Cuando Freud analizó la naturaleza del vínculo social entre los seres hablantes –especialmente en su «Psicología de las masas y análisis del yo»— tomó prestada del filósofo Arthur Schopenhauer una fábula conocida como “El dilema del erizo”. […] «En un crudo día invernal, los puercoespines de una manada se apretaron unos contra otros para prestarse mutuo calor. Pero al hacerlo así se hirieron recíprocamente con sus púas y hubieron de separarse.

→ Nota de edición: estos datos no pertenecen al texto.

theorem abortReq (dbg : Bool) (value : Bool) : Statement (.abortReq dbg value) :=
  fun _ => ⟨fun _ k => (nomatch k), fun _ k => nomatch k⟩

theorem activate (dbg : Bool) (kidx : BitVec 15) : Statement (.activate dbg kidx) :=
  fun _ => ⟨fun _ k => (nomatch k), fun _ k => nomatch k⟩

theorem discard (dbg : Bool) (kidx : BitVec 15) : Statement (.discard dbg kidx) :=
  fun _ => ⟨fun _ k => (nomatch k), fun _ k => nomatch k⟩

theorem retire (dbg : Bool) (kidx : BitVec 15) : Statement (.retire dbg kidx) :=
  fun _ => ⟨fun _ k => (nomatch k), fun _ k => nomatch k⟩

theorem rekeyReq (dbg : Bool) (kidx : BitVec 15) (value : Byte) : Statement (.rekeyReq dbg kidx value) :=
  fun _ => ⟨fun _ k => (nomatch k), fun _ k => nomatch k⟩

theorem tagCacheFlush (dbg : Bool) (value : Bool) : Statement (.tagCacheFlush dbg value) :=
  fun _ => ⟨fun _ k => (nomatch k), fun _ k => nomatch k⟩

theorem jackPrefill (dbg : Bool) (value : Bool) : Statement (.jackPrefill dbg value) :=
  fun _ => ⟨fun _ k => (nomatch k), fun _ k => nomatch k⟩

theorem jackInvalidate (dbg : Bool) (value : Bool) : Statement (.jackInvalidate dbg value) :=
  fun _ => ⟨fun _ k => (nomatch k), fun _ k => nomatch k⟩

theorem linkReset (dbg : Bool) (p : Fin 128) (value : Bool) : Statement (.linkReset dbg p value) :=
  fun _ => ⟨fun _ k => (nomatch k), fun _ k => nomatch k⟩

theorem mpFlush (dbg : Bool) (m : Fin 16) (value : Bool) : Statement (.mpFlush dbg m value) :=
  fun _ => ⟨fun _ k => (nomatch k), fun _ k => nomatch k⟩

theorem masterReset (dbg : Bool) (value : Byte) : Statement (.masterReset dbg value) :=
  fun _ => ⟨fun _ k => (nomatch k), fun _ k => nomatch k⟩

theorem recorderClear (h : MsgHdr) (value : Bool) : Statement (.recorderClear h value) :=
  fun _ => ⟨fun _ k => (nomatch k), fun _ k => nomatch k⟩

theorem alertAck (dbg : Bool) (value : Byte) : Statement (.alertAck dbg value) :=
  fun _ => ⟨fun _ k => (nomatch k), fun _ k => nomatch k⟩

theorem iqFlush (dbg : Bool) (m : Fin 16) (value : Byte) : Statement (.iqFlush dbg m value) :=
  fun _ => ⟨fun _ k => (nomatch k), fun _ k => nomatch k⟩

theorem rxReservedType (p : Fin 128) (errs : List Nat) (lcw : BitVec 64) : Statement (.rxReservedType p errs lcw) :=
  fun h => ⟨bytes_of_wf h, fun _ k => nomatch k⟩

theorem zeroizeShortPulse : Statement (.zeroizeShortPulse) :=
  fun _ => ⟨fun _ k => (nomatch k), fun _ k => nomatch k⟩

theorem pwrWarnShortPulse (samples : BitVec 32) : Statement (.pwrWarnShortPulse samples) :=
  fun _ => ⟨fun _ k => (nomatch k), fun _ k => nomatch k⟩

end Sys2Proof.Laws.Bounded
end

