theorem sumsFlush_settled (s : State) :
    (sumsFlush s).settled = s.settled := by
  unfold sumsFlush
  (try dsimp only); (repeat' split) <;>
    simp only [settled_mk, settled_eta, apply_ite State.settled, ite_self, foldl_settled, implies_true, sumFlush_settled]

theorem sumsRestart_settled (s : State) :
    (sumsRestart s).settled = s.settled := by
  unfold sumsRestart
  first
  | with_reducible rfl
  | ((try dsimp only); repeat' split) <;> (first | (with_reducible rfl) | (simp only [settled_mk, settled_eta, apply_ite State.settled, ite_self]; done) | (simp only [settled_mk, settled_eta, apply_ite State.settled, ite_self, foldl_settled, implies_true]; done) | (simp_all only [settled_mk, settled_eta, apply_ite State.settled, ite_self, foldl_settled, implies_true]; done))

theorem subFlush_settled (s : State) (e : Nat × Subscr) :
    (subFlush s e).settled = s.settled := by
  unfold subFlush
  simp only [settled_mk, settled_eta, apply_ite State.settled, ite_self, raise_settled]

theorem lostFlush_settled (s : State) :
    (lostFlush s).settled = s.settled := by
  unfold lostFlush
  (try dsimp only); (repeat' split) <;> simp only [settled_mk, settled_eta, raise_settled]

theorem evFrameEnd_settled (s : State) :
    (evFrameEnd s).settled = s.settled := by
  unfold evFrameEnd
  (try dsimp only); (repeat' split) <;>
    simp only [settled_mk, settled_eta, apply_ite State.settled, ite_self, foldl_settled, implies_true, sumsFlush_settled, subFlush_settled, lostFlush_settled]

theorem warnGlitchReport_settled (s : State) :
    (warnGlitchReport s).settled = s.settled := by
  unfold warnGlitchReport
  (try dsimp only); (repeat' split) <;> simp only [settled_mk, settled_eta, raise_settled]

theorem doRecorderAccept_settled (s : State) :
    (doRecorderAccept s).settled = s.settled := by
  unfold doRecorderAccept
  (try dsimp only); (repeat' split) <;> simp only [settled_mk, settled_eta, count1_settled, ctlAdmit_settled]

theorem recorderClear_settled (mki : Nat) (s : State) :
    (recorderClear mki s).settled = s.settled := by
  unfold recorderClear
  (try dsimp only); (repeat' split) <;> simp only [settled_mk, settled_eta, ctlSend_settled]

theorem doRecorderClearAck_settled (s : State) :
    (doRecorderClearAck s).settled = s.settled := by
  unfold doRecorderClearAck
  (try dsimp only); (repeat' split) <;> simp only [settled_mk, settled_eta, raise_settled]

theorem doRecOnlineChange_settled (online : Bool) (s : State) :
    (doRecOnlineChange online s).settled = s.settled := by
  unfold doRecOnlineChange
  simp only [settled_mk, settled_eta, apply_ite State.settled, ite_self, regPut_settled, modeSend_settled]

theorem slotPut_settled (kidx : Nat) (x : Slot) (s : State) :
    (slotPut kidx x s).settled = s.settled := by
  unfold slotPut
  simp only [settled_mk, settled_eta]

theorem ctxPut_settled (c : Nat) (x : Ctx) (s : State) :
    (ctxPut c x s).settled = s.settled := by
  unfold ctxPut
  simp only [settled_mk, settled_eta]

theorem nvNote_settled (a cause : Nat) (s : State) :
    (nvNote a cause s).settled = s.settled := by
  unfold nvNote
  simp only [settled_mk, settled_eta, raise_settled, countUp_settled]

theorem selNote_settled (r : Option Nat × Bool) (s : State) :
    (selNote r s).settled = s.settled := by
  unfold selNote
  first
  | with_reducible rfl
  | ((try dsimp only); repeat' split) <;> (first | (with_reducible rfl) | (simp only [settled_mk, settled_eta, apply_ite State.settled, ite_self, nvNote_settled]; done) | (simp only [settled_mk, settled_eta, apply_ite State.settled, ite_self, foldl_settled, implies_true, nvNote_settled]; done) | (simp_all only [settled_mk, settled_eta, apply_ite State.settled, ite_self, foldl_settled, implies_true, nvNote_settled]; done))

theorem jobNote_settled (s : State) (j : NvJob) :
    (jobNote s j).settled = s.settled := by
  unfold jobNote
  first
  | with_reducible rfl
  | ((try dsimp only); repeat' split) <;> (first | (with_reducible rfl) | (simp only [settled_mk, settled_eta, apply_ite State.settled, ite_self, selNote_settled]; done) | (simp only [settled_mk, settled_eta, apply_ite State.settled, ite_self, foldl_settled, implies_true, selNote_settled]; done) | (simp_all only [settled_mk, settled_eta, apply_ite State.settled, ite_self, foldl_settled, implies_true, selNote_settled]; done))

theorem nvKick_settled (s : State) :
    (nvKick s).settled = s.settled := by
  unfold nvKick
  first
  | with_reducible rfl
  | ((try dsimp only); repeat' split) <;> (first | (with_reducible rfl) | (simp only [settled_mk, settled_eta, apply_ite State.settled, ite_self, jobNote_settled]; done) | (simp only [settled_mk, settled_eta, apply_ite State.settled, ite_self, foldl_settled, implies_true, jobNote_settled]; done) | (simp_all only [settled_mk, settled_eta, apply_ite State.settled, ite_self, foldl_settled, implies_true, jobNote_settled]; done))

theorem nvPush_settled (j : NvJob) (s : State) :
    (nvPush j s).settled = s.settled := by
  unfold nvPush
  simp only [settled_mk, settled_eta, apply_ite State.settled, ite_self, nvKick_settled]

theorem imageDrop_settled (s : State) :
    (imageDrop s).settled = s.settled := by
  unfold imageDrop
  simp only [settled_mk, settled_eta]

theorem imageStart_settled (s : State) :
    (imageStart s).settled = s.settled := by
  unfold imageStart
  (try dsimp only); (repeat' split) <;> simp only [settled_mk, settled_eta, selNote_settled, imageDrop_settled, nvKick_settled]

theorem imageCatch_settled (s : State) :
    (imageCatch s).settled = s.settled := by
  unfold imageCatch
  simp only [settled_mk, settled_eta, apply_ite State.settled, ite_self, imageStart_settled]

theorem nvConfirm_settled (act : NvAct) (s : State) :
    (nvConfirm act s).settled = s.settled := by
  unfold nvConfirm
  (try dsimp only); (repeat' split) <;> simp only [settled_mk, settled_eta, ctxPut_settled, imageCatch_settled]

theorem nvJobDone_settled (s : State) (j : NvJob) :
    (nvJobDone s j).settled = s.settled := by
  unfold nvJobDone
  (try dsimp only); (repeat' split) <;> simp only [settled_mk, settled_eta, regPut_settled, nvConfirm_settled]

theorem nvRetry_settled (p : NvPage) (s : State) :
    (nvRetry p s).settled = s.settled := by
  unfold nvRetry
  simp only [settled_mk, settled_eta, apply_ite State.settled, ite_self, count1_settled, raise_settled, regPut_settled, nvKick_settled]

theorem doNvPageDone_settled (err : Bool) (s : State) :
    (doNvPageDone err s).settled = s.settled := by
  unfold doNvPageDone
  (try dsimp only); (repeat' split) <;> simp only [settled_mk, settled_eta, takeFree_settled, nvRetry_settled, count1_settled]

theorem grantReset_settled (kidx : Nat) (s : State) :
    (grantReset kidx s).settled = s.settled := by
  unfold grantReset
  (try dsimp only); (repeat' split) <;>
    simp only [settled_mk, settled_eta, apply_ite State.settled, ite_self, foldl_settled, implies_true, cfgPut_settled]

theorem slotErase_settled (kidx : Nat) (s : State) :
    (slotErase kidx s).settled = s.settled := by
  unfold slotErase
  (try dsimp only); (repeat' split) <;> simp only [settled_mk, settled_eta, grantReset_settled, slotPut_settled]

theorem slotZeroize_settled (kidx : Nat) (s : State) :
    (slotZeroize kidx s).settled = s.settled := by
  unfold slotZeroize
  first
  | with_reducible rfl
  | ((try dsimp only); repeat' split) <;> (first | (with_reducible rfl) | (simp only [settled_mk, settled_eta, apply_ite State.settled, ite_self, slotPut_settled, slotErase_settled]; done) | (simp only [settled_mk, settled_eta, apply_ite State.settled, ite_self, foldl_settled, implies_true, slotPut_settled, slotErase_settled]; done) | (simp_all only [settled_mk, settled_eta, apply_ite State.settled, ite_self, foldl_settled, implies_true, slotPut_settled, slotErase_settled]; done))

theorem rkEnqueue_settled (kidx cause : Nat) (s : State) :
    (rkEnqueue kidx cause s).settled = s.settled := by
  unfold rkEnqueue
  simp only [settled_mk, settled_eta, apply_ite State.settled, ite_self]

theorem rkDequeue_settled (kidx cause : Nat) (s : State) :
    (rkDequeue kidx cause s).settled = s.settled := by
  unfold rkDequeue
  simp only [settled_mk, settled_eta]

theorem rkClearQueue_settled (kidx : Nat) (s : State) :
    (rkClearQueue kidx s).settled = s.settled := by
  unfold rkClearQueue
  simp only [settled_mk, settled_eta]
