/-- A comparison leaves Jack, or puts an entry of the line over its old one (R108). -/
theorem jackCompare_jack {k a w : Nat} {sc : Side} {e : BitVec 64} {s : State} (entry : jackEntry s a = some (w, e)) :
    (jackCompare k a sc s).jack = s.jack ∨ ∃ l g c n, (jackCompare k a sc s).jack =
      { s.jack with entries := tabSet s.jack.entries w (jackPack a l g c n) } := by
  unfold jackCompare
  rw [entry]
  dsimp only
  split
  · split
    · exact .inl rfl
    · exact .inl (jackRegress_jack ..)
  · split
    · exact .inl rfl
    · split
      · split
        · exact .inr ⟨_, _, _, _, jackRegress_jack ..⟩
        · split
          · split
            · exact .inr ⟨_, _, _, _, jackRegress_jack ..⟩
            · split
              · exact .inl rfl
              · exact .inr ⟨_, _, _, _, rfl⟩
          · split
            · exact .inr ⟨_, _, _, _, jackRegress_jack ..⟩
            · exact .inl rfl
      · exact .inl rfl

theorem jackCompare_keeps {k a : Nat} {sc : Side} {s : State} (small : a < 2 ^ 40) (some : (jackEntry s a).isSome = true) :
    (jackEntry (jackCompare k a sc s) a).isSome = true := by
  obtain ⟨⟨w, e⟩, entry⟩ := Option.isSome_iff_exists.1 some
  have cfg : (jackCompare k a sc s).cfg = s.cfg := by rw [jackCompare_frame]
  rcases jackCompare_jack (k := k) (sc := sc) entry with same | ⟨l, g, c, n, put⟩
  · rw [jackEntry_congr (by rw [same]) cfg]
    exact some
  · exact jackEntry_put (jackEntry_lineKey entry) (jeTag_jackPack small l g c n) (by rw [put]) cfg

theorem jeTag_fillEntry {k a : Nat} {sc : Side} {s : State} (small : a < 2 ^ 40) : jeTag (fillEntry s k a sc) = a / 8192 := by
  unfold fillEntry
  split
  · exact jeTag_jackPack small ..
  · exact jeTag_jackPack small ..

theorem jackFill_fills {k a : Nat} {sc : Side} {s : State} (small : a < 2 ^ 40) (good : s.rep.badRows = []) :
    (jackEntry (jackFill k a sc s) a).isSome = true := by
  unfold jackFill
  split
  · next p entry => exact jackCompare_keeps small (by rw [entry]; rfl)
  · next none => exact jackWrite_fills good (jeTag_fillEntry small) none

theorem jackFill_probes (k a : Nat) (sc : Side) (s : State) : (jackFill k a sc s).jack.probes = s.jack.probes := by
  unfold jackFill
  split
  · next p entry =>
    rcases jackCompare_jack (k := k) (sc := sc) entry with same | ⟨l, g, c, n, put⟩
    · rw [same]
    · rw [put]
  · exact jackWrite_probes ..

-- Writes that go on keep the entry of their line

/-- What the writes of a line keep: its entry in Jack, the probes, and the reads that are out. -/
structure JackHolds (a : Nat) (s t : State) : Prop where
  entry : (jackEntry s a).isSome = true → (jackEntry t a).isSome = true
  probes : t.jack.probes = s.jack.probes
  reads : ∀ n, (mediaOf t n).outR = (mediaOf s n).outR
  frame : t.cfg = s.cfg ∧ t.rep = s.rep

namespace JackHolds
variable {a : Nat} {s t u : State}

theorem refl (a : Nat) (s : State) : JackHolds a s s := ⟨id, rfl, fun _ => rfl, rfl, rfl⟩

theorem trans (h : JackHolds a s t) (g : JackHolds a t u) : JackHolds a s u :=
  ⟨fun some => g.entry (h.entry some), g.probes.trans h.probes, fun n => (g.reads n).trans (h.reads n),
    g.frame.1.trans h.frame.1, g.frame.2.trans h.frame.2⟩

/-- What leaves Jack alone. -/
theorem of_jack (jack : t.jack = s.jack) (reads : ∀ n, (mediaOf t n).outR = (mediaOf s n).outR) (cfg : t.cfg = s.cfg)
    (rep : t.rep = s.rep) : JackHolds a s t :=
  ⟨fun some => by rwa [jackEntry_congr (by rw [jack]) cfg], by rw [jack], reads, cfg, rep⟩

end JackHolds

theorem txnFinish_frame (x : Txn) (status : Nat) (s : State) : txnFinish x status s = { s with
    regs := (txnFinish x status s).regs, ev := (txnFinish x status s).ev, links := (txnFinish x status s).links
    accts := (txnFinish x status s).accts, pastAccts := (txnFinish x status s).pastAccts
    pool := (txnFinish x status s).pool, tagc := (txnFinish x status s).tagc } := by
  unfold txnFinish
  rw [completeBare_frame]
  rfl

theorem txnFinish_holds (a : Nat) (x : Txn) (status : Nat) (s : State) : JackHolds a s (txnFinish x status s) :=
  .of_jack (by rw [txnFinish_frame]) (fun n => congrArg Media.outR (mediaOf_congr (by rw [txnFinish_frame]) n)) (by rw [txnFinish_frame])
    (by rw [txnFinish_frame])

theorem spentNote_frame (k a : Nat) (s : State) :
    spentNote k a s = { s with regs := (spentNote k a s).regs, ev := (spentNote k a s).ev } := by
  unfold spentNote
  rw [sumUp_frame]
  rfl

theorem counterTaken_holds {k a : Nat} (g : BitVec 32) (c : Nat) (s : State) (small : a < 2 ^ 40) :
    JackHolds a s (counterTaken k a g c s) where
  entry some := by
    rw [jackEntry_congr (s := jackWrite a (jackPack a (BitVec.ofNat 24 c) (g.setWidth 4) (BitVec.ofNat 2 (slotClass s k)) 0) s)
      (by rw [counterTaken_jack]) (by rw [(counterTaken_work k a g c s).frame, jackWrite_frame])]
    exact jackWrite_keeps (jeTag_jackPack small ..) some
  probes := by
    rw [counterTaken_jack]
    exact jackWrite_probes ..
  reads n := by rw [(counterTaken_work k a g c s).media]
  frame := by
    rw [(counterTaken_work k a g c s).frame]
    exact ⟨rfl, rfl⟩

theorem writeSlice_holds (a : Nat) (w : WriteReq) (k : GenKeys) (s : State) : JackHolds a s (writeSlice w k {} s) := by
  have jack : (writeSlice w k {} s).jack = s.jack := by
    rw [writeSlice_sound]
    exact writeIssue_jack ..
  obtain ⟨t, whole, issued⟩ := writeSlice_issues w k s
  refine .of_jack jack (fun n => ?_) ?_ ?_
  · rw [whole, mediaOf_ownerIssued, issued.media]
    split
    · next same => rw [same]
    · rfl
  · rw [whole, ownerIssued_frame, issued.frame]
  · rw [whole, ownerIssued_frame, issued.frame]

theorem spentNote_holds (k a : Nat) (s : State) : JackHolds a s (spentNote k a s) :=
  .of_jack (by rw [spentNote_frame]) (fun n => congrArg Media.outR (mediaOf_congr (by rw [spentNote_frame]) n))
    (by rw [spentNote_frame]) (by rw [spentNote_frame])

theorem writeGo_holds (x : Txn) (e : BitVec 64) (s : State) (small : itemLine x.item < 2 ^ 40) :
    JackHolds (itemLine x.item) s (writeGo x e {} s) := by
  unfold writeGo
  dsimp only
  split
  · exact txnFinish_holds ..
  · rw [nextLctr_eq]
    by_cases spent : 2 ^ 24 - 1 ≤ counterBase s x.item.slot x.item.h.addr.toNat
        (genForWrite s x.item.slot x.item.h.addr.toNat (some e)) e
    · rw [if_pos spent]
      exact (spentNote_holds ..).trans (txnFinish_holds ..)
    · rw [if_neg spent]
      exact (counterTaken_holds _ _ s small).trans (writeSlice_holds ..)

theorem jackFill_holds {k a : Nat} (sc : Side) (s : State) (small : a < 2 ^ 40) (good : s.rep.badRows = []) :
    JackHolds a s (jackFill k a sc s) where
  entry _ := jackFill_fills small good
  probes := jackFill_probes ..
  reads n := congrArg Media.outR (mediaOf_congr (by rw [jackFill_frame]) n)
  frame := by
    rw [jackFill_frame]
    exact ⟨rfl, rfl⟩

-- The end of a probe

/-- One waiting write takes up the entry of its line, or that of the sidecar (R106). -/
def probeServe (a : Nat) (sc : Side) (s : State) (t : Txn) : State :=
  match jackEntry s a with
  | some (_, e) => writeGo t e {} s
  | none => probeRelease sc {} s t

theorem probeServe_holds {a : Nat} {sc : Side} {s : State} {t : Txn} (line : itemLine t.item = a) (small : a < 2 ^ 40)
    (some : (jackEntry s a).isSome = true) : JackHolds a s (probeServe a sc s t) := by
  subst line
  unfold probeServe
  split
  · exact writeGo_holds t _ s small
  · next none =>
    rw [none] at some
    cases some

theorem foldl_probeServe_holds {a : Nat} {sc : Side} (small : a < 2 ^ 40) {l : List Txn} (lines : ∀ t ∈ l, itemLine t.item = a)
    (s : State) (some : (jackEntry s a).isSome = true) : JackHolds a s (l.foldl (probeServe a sc) s) := by
  induction l generalizing s with
  | nil => exact .refl a s
  | cons t l ih =>
    rw [List.foldl_cons]
    have served := probeServe_holds (sc := sc) (lines t List.mem_cons_self) small some
    exact served.trans (ih (fun u here => lines u (List.mem_cons_of_mem t here)) _ (served.entry some))

theorem probeWaiters_line {s : State} {a : Nat} {t : Txn} (here : t ∈ probeWaiters s a) : itemLine t.item = a := by
  have waits := (List.mem_filter.1 here).2
  simp only [Bool.and_eq_true, beq_iff_eq] at waits
  exact waits.2

/-- A probe's sidecar fills Jack and ends the probe (R105 to R107). -/
theorem probeGot_fills {m a : Nat} {sc : Side} {p : Probe} {s : State} (out : probeOut s m a = some p) (own : p.kidx ≠ 0)
    (small : a < 2 ^ 40) (good : s.rep.badRows = []) :
    (jackEntry (probeGot m a sc {} s) a).isSome = true ∧
    (probeGot m a sc {} s).jack.probes = (probeDel m a false s).jack.probes ∧
    ∀ n, (mediaOf (probeGot m a sc {} s) n).outR = (mediaOf s n).outR := by
  have runs : probeGot m a sc {} s =
      (probeWaiters s a).foldl (probeServe a sc) (jackFill p.kidx a sc (probeDel m a false s)) := by
    unfold probeGot
    rw [out]
    dsimp only
    rw [if_neg own]
    rfl
  have filled : JackHolds a (probeDel m a false s) (jackFill p.kidx a sc (probeDel m a false s)) := jackFill_holds sc _ small good
  have entry : (jackEntry (jackFill p.kidx a sc (probeDel m a false s)) a).isSome = true := jackFill_fills small good
  have served := foldl_probeServe_holds (sc := sc) small (fun t here => probeWaiters_line (s := s) (a := a) here)
    (jackFill p.kidx a sc (probeDel m a false s)) entry
  have whole := filled.trans served
  rw [runs]
  exact ⟨served.entry entry, whole.probes, fun n => whole.reads n⟩

theorem sidecarArrival_fills {m : Fin 16} {id : BitVec 11} {line : BitVec 576} {o : MOp} {p : Probe} {s : State}
    (out : tabFind (mediaOf s m).outR id.toNat = some o) (kind : o.kind = .sidecar) (owner : o.owner = .probe)
    (inTime : o.timedOut = false) (probe : probeOut s m o.addr = some p) (own : p.kidx ≠ 0) (small : o.addr < 2 ^ 40)
    (good : s.rep.badRows = []) : ∃ t, exec (.sidecarArrival m id 0 line (linePar line) {}) s = .next t ∧
      (jackEntry t o.addr).isSome = true ∧
      probesOf t m = (probesOf s m).eraseP (fun q => q.addr == o.addr && q.issued && (q.void == false)) ∧
      tabFind (mediaOf t m).outR id.toNat = none := by
  have resp : respKind o = 1 := by
    unfold respKind
    rw [kind]
    rfl
  have runs : exec (.sidecarArrival m id 0 line (linePar line) {}) s =
      .next (drainPoll (doSidecarArrival m id.toNat 0 line (linePar line) {} s)) := rfl
  have does : doSidecarArrival m id.toNat 0 line (linePar line) {} s =
      probeGot m o.addr (lnSide line) {} (readBack m id.toNat s) := by
    unfold doSidecarArrival
    rw [beq_self_eq_true, response_got out resp inTime, owner]
  obtain ⟨entry, probes, reads⟩ := probeGot_fills (sc := lnSide line) (s := readBack m id.toNat s) probe own small good
  rw [does] at runs
  generalize probeGot m o.addr (lnSide line) {} (readBack m id.toNat s) = u at runs entry probes reads
  refine ⟨_, runs, ?_, ?_, ?_⟩
  · rw [jackEntry_congr (s := u) (by rw [drainPoll_frame]) (by rw [drainPoll_frame])]
    exact entry
  · have same : probesOf (drainPoll u) m = probesOf (probeDel m o.addr false (readBack m id.toNat s)) m := by
      unfold probesOf
      rw [drainPoll_frame, ← probes]
    rw [same]
    unfold probeDel
    rw [probesOf_probesPut, if_pos rfl]
    rfl
  · rw [mediaOf_congr (s := u) (by rw [drainPoll_frame]), reads, readBack_out]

Obligados de nuevo a juntarse por el frío, volvieron a pincharse hasta que les fue dado hallar una buena distancia media en la que ambos males resultaban mitigados». El zoon politikón [para Aristóteles, los seres que hablan] es, pues, un erizo para sí mismo, no sólo para los demás. Y este rasgo hace más paradójicas todavía sus relaciones con el Otro –escrito ahora en mayúscula–, más sintomáticas finalmente.
Pero el síntoma, lejos de ser el problema, como piensa una política higienista, es un intento de solución, una creación también de las púas del goce y del lenguaje que incluye la clave singular de cada sujeto para hacer algo más que buscar infinitamente la buena distancia, imposible de conseguir. El síntoma puede ser entonces la mejor brújula para la sociedad de los erizos mutantes. De ahí que Lacan dijera hacia el final de su enseñanza que «el síntoma instituye el orden del que resulta nuestra política» y que es por esta razón que el psicoanálisis puede ponerse «a la cabeza de la política».
Desde este momento, el psicoanálisis mismo, como el zoon politikón al que trata, es político o no es.